- [The task]: For each line below that holds "awaits", return the line as it stands.

■ ■ ■ ■

/-- R82, R84 to R87. CAPACITY-SET replaces the three settings and evaluates the warning, CAPACITY-ACK arms it. DEADLINE-SET
replaces the deadline and clears the passed mark; a deadline already reached is taken before the reply; DEADLINE_EVENT
takes a deadline that is due, once, with ALL-ABOARD-MISSING. The model's choices in it: log 13. -/
def Obligations.CapacityAndDeadline : Prop :=
  (∀ (s : State) (h : Hdr),
    (s.Accepts h 0 → exec (.capacityAck h) s = .next
      ((s.withRoll { s.roll with armed := true }).replies Kind.capacityAck h .done [.n1 (yesCode s.roll.standing)])) ∧
    (∀ limit level hysteresis : Nat, s.Accepts h 5 →
      let r := { s.roll with limit := limit, level := level, hysteresis := hysteresis }
      let total := s.roll.aboardGuests + s.roll.aboardCrew
      let t (standing armed : Bool) : State := (s.withRoll { r with standing := standing, armed := armed }).taken Kind.capacitySet h
      let answers (u : State) (standing armed : Bool) : Prop :=
        exec (.capacitySet h limit level hysteresis) s = .next (u.replied Kind.capacitySet h .done
          [.n2 limit, .n2 level, .n1 hysteresis, .n2 total, .n2 s.roll.departures, .n1 (yesCode standing), .n1 (yesCode armed)])
      let ok : Prop := limit ≤ 8191 ∧ level ≤ 8191 ∧ hysteresis ≤ 255
      (¬ ok → exec (.capacitySet h limit level hysteresis) s = .next (s.replies Kind.capacitySet h .badValue [])) ∧
      (ok → s.roll.standing = false → total < level → answers (t false s.roll.armed) false s.roll.armed) ∧
      (ok → s.roll.standing = false → level ≤ total → s.roll.armed = false → answers (t true false) true false) ∧
      (ok → s.roll.standing = false → level ≤ total → s.roll.armed = true →
        answers (notify (.capacityWarning total s.roll.aboardGuests s.roll.aboardCrew level limit s.clock.shipTime) (t true false))
          true false) ∧
      (ok → s.roll.standing = true → total < level → total + hysteresis ≤ level →
        answers (t false s.roll.armed) false s.roll.armed) ∧
      (ok → s.roll.standing = true → level ≤ total ∨ (0 < total ∧ level < total + hysteresis) →
        answers (t true s.roll.armed) true s.roll.armed))) ∧
  (∀ (s : State),
    let total := s.roll.aboardGuests + s.roll.aboardCrew
    let missing (time : Nat) (t : State) : State :=
      notify (.allAboardMissing time s.clock.shipTime s.roll.ashoreGuests s.roll.ashoreCrew total) t
    (∀ (h : Hdr) (deadline : Option Nat), s.Accepts h 5 →
      let moved (passed : Bool) := s.withRoll { s.roll with deadline := deadline, passed := passed }
      (∀ time, deadline = some time → s.clock.isSet = true → time ≤ s.clock.shipTime →
        exec (.deadlineSet h deadline) s = .next ((missing time ((moved true).taken Kind.deadlineSet h)).replied
          Kind.deadlineSet h .done [.n1 1, .n4 time, .n1 1])) ∧
      (deadline = none → exec (.deadlineSet h deadline) s = .next
        ((moved false).replies Kind.deadlineSet h .done [.n1 0, .n4 0, .n1 0])) ∧
      (∀ time, deadline = some time → s.clock.isSet = false ∨ s.clock.shipTime < time →
        exec (.deadlineSet h deadline) s = .next
          ((moved false).replies Kind.deadlineSet h .done [.n1 1, .n4 time, .n1 0]))) ∧
    (s.supply = true →
      (∀ time, s.roll.deadline = some time → s.clock.isSet = true → s.roll.passed = false → time ≤ s.clock.shipTime →
        exec .deadlineEvent s = .next (missing time (s.withRoll { s.roll with passed := true }))) ∧
      ((s.clock.isSet = false ∨ s.roll.passed = true ∨ ∀ time, s.roll.deadline = some time → s.clock.shipTime < time) →
        exec .deadlineEvent s = .next s)))

/-- R72, R83, R88 to R91. ENROL, DISCHARGE and PRESENCE-SET make their checks in order, the first that fails naming the refusal,
with CAPACITY-REFUSED at CAPACITY; a PRESENCE-SET to the state the person has is DONE at once. One that passes them changes
the slot and waits for its write. That the DONE at once carries the fields of R88's other DONE is the model's choice (log 41). The
model's choices in it: log 13, 41. -/
def Obligations.RollCorrected : Prop :=
  ∀ (s : State) (h : Hdr) (n : Nat),
    let p := s.person n
    let changes (kind : Nat) (c : Instr) (new : PersonSlot) : Prop :=
      ∃ t, exec c s = .next t ∧ SlotChanged s t n new .correction ⟨kind, h.tag⟩ ∧ t.cards = s.cards
    let turned (kind : Nat) (c : Instr) (checks : State → List (Prop × Result × List Fld × State)) : Prop :=
      ∀ r fs u, FirstOf (checks (s.taken kind h)) (r, fs, u) → exec c s = .next (u.replied kind h r fs)
    (∀ kind state, s.Accepts h 4 →
      turned Kind.enrol (.enrol h n kind state) (enrolChecks s h n kind state) ∧
      (NoneOf (enrolChecks s h n kind state s) → ∀ k st, personKinds[kind]? = some k →
        (state = 1 ∧ st = .aboard) ∨ (state = 2 ∧ st = .ashore) →
        changes Kind.enrol (.enrol h n kind state) ⟨st, k, none, 0, none⟩)) ∧
    (s.Accepts h 2 →
      turned Kind.discharge (.discharge h n) (dischargeChecks s h n) ∧
      (NoneOf (dischargeChecks s h n s) →
        changes Kind.discharge (.discharge h n) { p with state := .unlisted, lastLane := none, mark := none })) ∧
    (∀ state, s.Accepts h 3 →
      turned Kind.presenceSet (.presenceSet h n state) (presenceChecks s h n state) ∧
      (NoneOf (presenceChecks s h n state s) →
        (state = 1 → changes Kind.presenceSet (.presenceSet h n 1) { p with state := .aboard, lastLane := none }) ∧
        (state = 2 → changes Kind.presenceSet (.presenceSet h n 2) { p with state := .ashore, lastLane := none, mark := none })))

/-- R38, R73 to R79, R83, R111, R112. A card that hits and passes every check at a gangway lane makes its crossing: the slot moves,
the lane and ship time are kept, and the reply waits for the slot's write. The checks are made in order, the first that fails
naming the refusal, with LANE-ANOMALY at ALREADY-ASHORE and ALREADY-ABOARD and CAPACITY-REFUSED at CAPACITY. At a muster station
with a muster active a card that passes its checks marks the person, who comes aboard if found ashore, and the reply waits for the
write too; a person marked already is REPEAT. The model's choices in it: log 24. -/
def Obligations.CrossingAccepted : Prop :=
  (∀ (s : State) (h : Hdr) (lane card gen w : Nat) (e : CardEntry) (d : LaneDirection), s.Accepts h 6 →
    let p := s.portal lane
    let q := s.person e.person
    s.clock.isSet = true → p.cls = some .gangway → p.disabled = false → p.direction = some d → gen ≤ 15 → card ≠ 0 →
    s.Holds card w e → e.suspect = false → e.codeDiff = 0 → e.gen = gen → e.revoked = false →
    e.validFrom ≤ s.clock.shipTime → s.clock.shipTime ≤ e.validUntil → s.emu.record.active = false → s.emu.latch = false →
    ¬ (q.lastLane = some lane ∧ q.lastTime ≤ s.clock.shipTime ∧ s.clock.shipTime < q.lastTime + s.roll.guard) →
    s.beforeImage e.person = none → s.store.queue.length < 8 →
    let set := setIndex card
    let hit := if s.pointer set = w then s.setPointer set ((w + 1) % 4) else s
    let crosses (new : PersonSlot) (way : Direction) (late : Bool) : Prop :=
      ∃ t, exec (.present h lane card gen) s = .next t ∧ t.cards = hit.cards ∧
        SlotChanged s t e.person { new with lastTime := s.clock.shipTime, lastLane := some lane }
          (.crossing lane card way late) ⟨Kind.present, h.tag⟩
    (q.state = .aboard → d ≠ .inbound → s.roll.passed = false →
      crosses { q with state := .ashore, mark := none } .outbound false) ∧
    (q.state = .ashore → d ≠ .outbound →
      s.roll.aboardGuests + s.roll.aboardCrew + s.roll.departures + 1 ≤ s.roll.limit →
      crosses { q with state := .aboard } .inbound s.roll.passed)) ∧
  (∀ (s : State) (h : Hdr) (lane card gen w : Nat) (e : CardEntry) (d : LaneDirection), s.Accepts h 6 →
    let p := s.portal lane
    let n := e.person
    let hit := (s.afterHit card w).taken Kind.present h
    let pr : Presentation := ⟨h.tag, lane, card, gen, .gangway⟩
    s.clock.isSet = true → p.cls = some .gangway → p.disabled = false → p.direction = some d → s.Hits card gen w e → e.gen = gen →
    ∀ r way u, FirstOf (laneChecks s hit lane card d e) (r, way, u) → exec (.present h lane card gen) s =
      .next (u.transmits [pr.frame { decisionFor pr r (some n) s with direction := way }])) ∧
  (∀ (s : State) (h : Hdr) (portal card gen w : Nat) (e : CardEntry), s.Accepts h 6 →
    let p := s.portal portal
    let n := e.person
    let q := s.person n
    let pr : Presentation := ⟨h.tag, portal, card, gen, .muster⟩
    s.clock.isSet = true → p.cls = some .muster → p.disabled = false → s.emu.record.active = true → s.Hits card gen w e →
    e.gen = gen →
    (∀ r, FirstOf (musterChecks s e) r → exec (.present h portal card gen) s =
      .next (((s.afterHit card w).taken Kind.present h).transmits [pr.frame (decisionFor pr r (some n) s)])) ∧
    (NoneOf (musterChecks s e) → ∃ t, exec (.present h portal card gen) s = .next t ∧ t.cards = (s.afterHit card w).cards ∧
      t.emu.mustered = s.emu.mustered + 1 ∧ t.station p.station = s.station p.station + 1 ∧
      SlotChanged s t n { q with
        state := .aboard, lastLane := if q.state = .ashore then none else q.lastLane, mark := some p.station }
        (.mark portal card (q.state = .ashore)) ⟨Kind.present, h.tag⟩))

/-- R80, R81, R88, R113, R177, R180, R182. The write of a slot ends: completed, the change stands, the image holds the record the
write carried, LATE-RETURN tells a late return and PRESENCE-CONFLICT a mark of a person found ashore, and its request is answered
ADMIT or DONE; failed after its repeat, the slot takes back its before image, the image keeps the old record, and the request is
answered STORE-FAULT. The image's other records stand. That the marker's own writes move no count of the store is the model's choice
(log 45). The model's choices in it: log 4, 45. -/
def Obligations.SlotWriteEnds : Prop :=
  ∀ (s t : State) (n : Nat) (x : SlotRecord) (cause : SlotCause) (awaits : Option ReqId) (rest : List StoreReq) (c : WriteContent)
    (second ok : Bool) (old : PersonSlot), s.supply = true → s.store.queue = .slot n x cause awaits :: rest →
    s.store.write = some ⟨c, second⟩ → s.beforeImage n = some old → ok = true ∨ second = true →
    exec (.storeAttemptEnd ok) s = .next t →
    t.person n = (if ok then s.person n else old) ∧ (∀ m, m ≠ n → t.person m = s.person m) ∧ t.beforeImage n = none ∧
    t.roll.departures = s.roll.departures - (if old.state = .aboard ∧ (s.person n).state ≠ .aboard then 1 else 0) ∧
    t.store.queue = rest ∧ t.store.write = none ∧
    t.store.faults = (if ok then s.store.faults else min 65535 (s.store.faults + 1)) ∧
    (∀ id, awaits = some id → ∃ (ns : List Notice) (b : Body), t.link.tx = s.link.tx ++ ns.map Frame.notice ++ [.reply id b 0] ∧
      match cause with
      | .correction => ∃ fs, b = .plain (if ok then .done else .storeFault) fs
      | _ => ∃ d, b = .decision d ∧ d.outcome = (if ok then .admitted else .storeFault) ∧ d.person = some n) ∧
    (ok = true → s.NoticeRoom 3 → ∃ (before after : List Notice) (answers : List Frame),
      let told : List Notice := match cause with
        | .crossing lane card .inbound true =>
          [.lateReturn lane card n (s.person n).kind (s.person n).lastTime s.roll.ashoreGuests s.roll.ashoreCrew]
        | .mark portal card true => [.presenceConflict portal card n .ashore]
        | _ => []
      t.link.tx = s.link.tx ++ (before ++ told ++ after).map Frame.notice ++ answers ∧
      (∀ x ∈ before ++ after, ∃ k time fields count replaced, x = .fault k .alert time fields count replaced) ∧
      (∀ x ∈ answers, ∃ id b, x = .reply id b 0)) ∧
    (∀ m y, c = .slot m y →
      Table.read defaultSlotRecord t.image.slots m = (if ok then y else Table.read defaultSlotRecord s.image.slots m) ∧
      (∀ k, k ≠ m → Table.read defaultSlotRecord t.image.slots k = Table.read defaultSlotRecord s.image.slots k) ∧
      { t.image with slots := [], marker := none } = { s.image with slots := [], marker := none })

■ ■ ■ ■

- [Solution]:
  ∀ (s t : State) (n : Nat) (x : SlotRecord) (cause : SlotCause) (awaits : Option ReqId) (rest : List StoreReq) (c : WriteContent)
    (second ok : Bool) (old : PersonSlot), s.supply = true → s.store.queue = .slot n x cause awaits :: rest →
    (∀ id, awaits = some id → ∃ (ns : List Notice) (b : Body), t.link.tx = s.link.tx ++ ns.map Frame.notice ++ [.reply id b 0] ∧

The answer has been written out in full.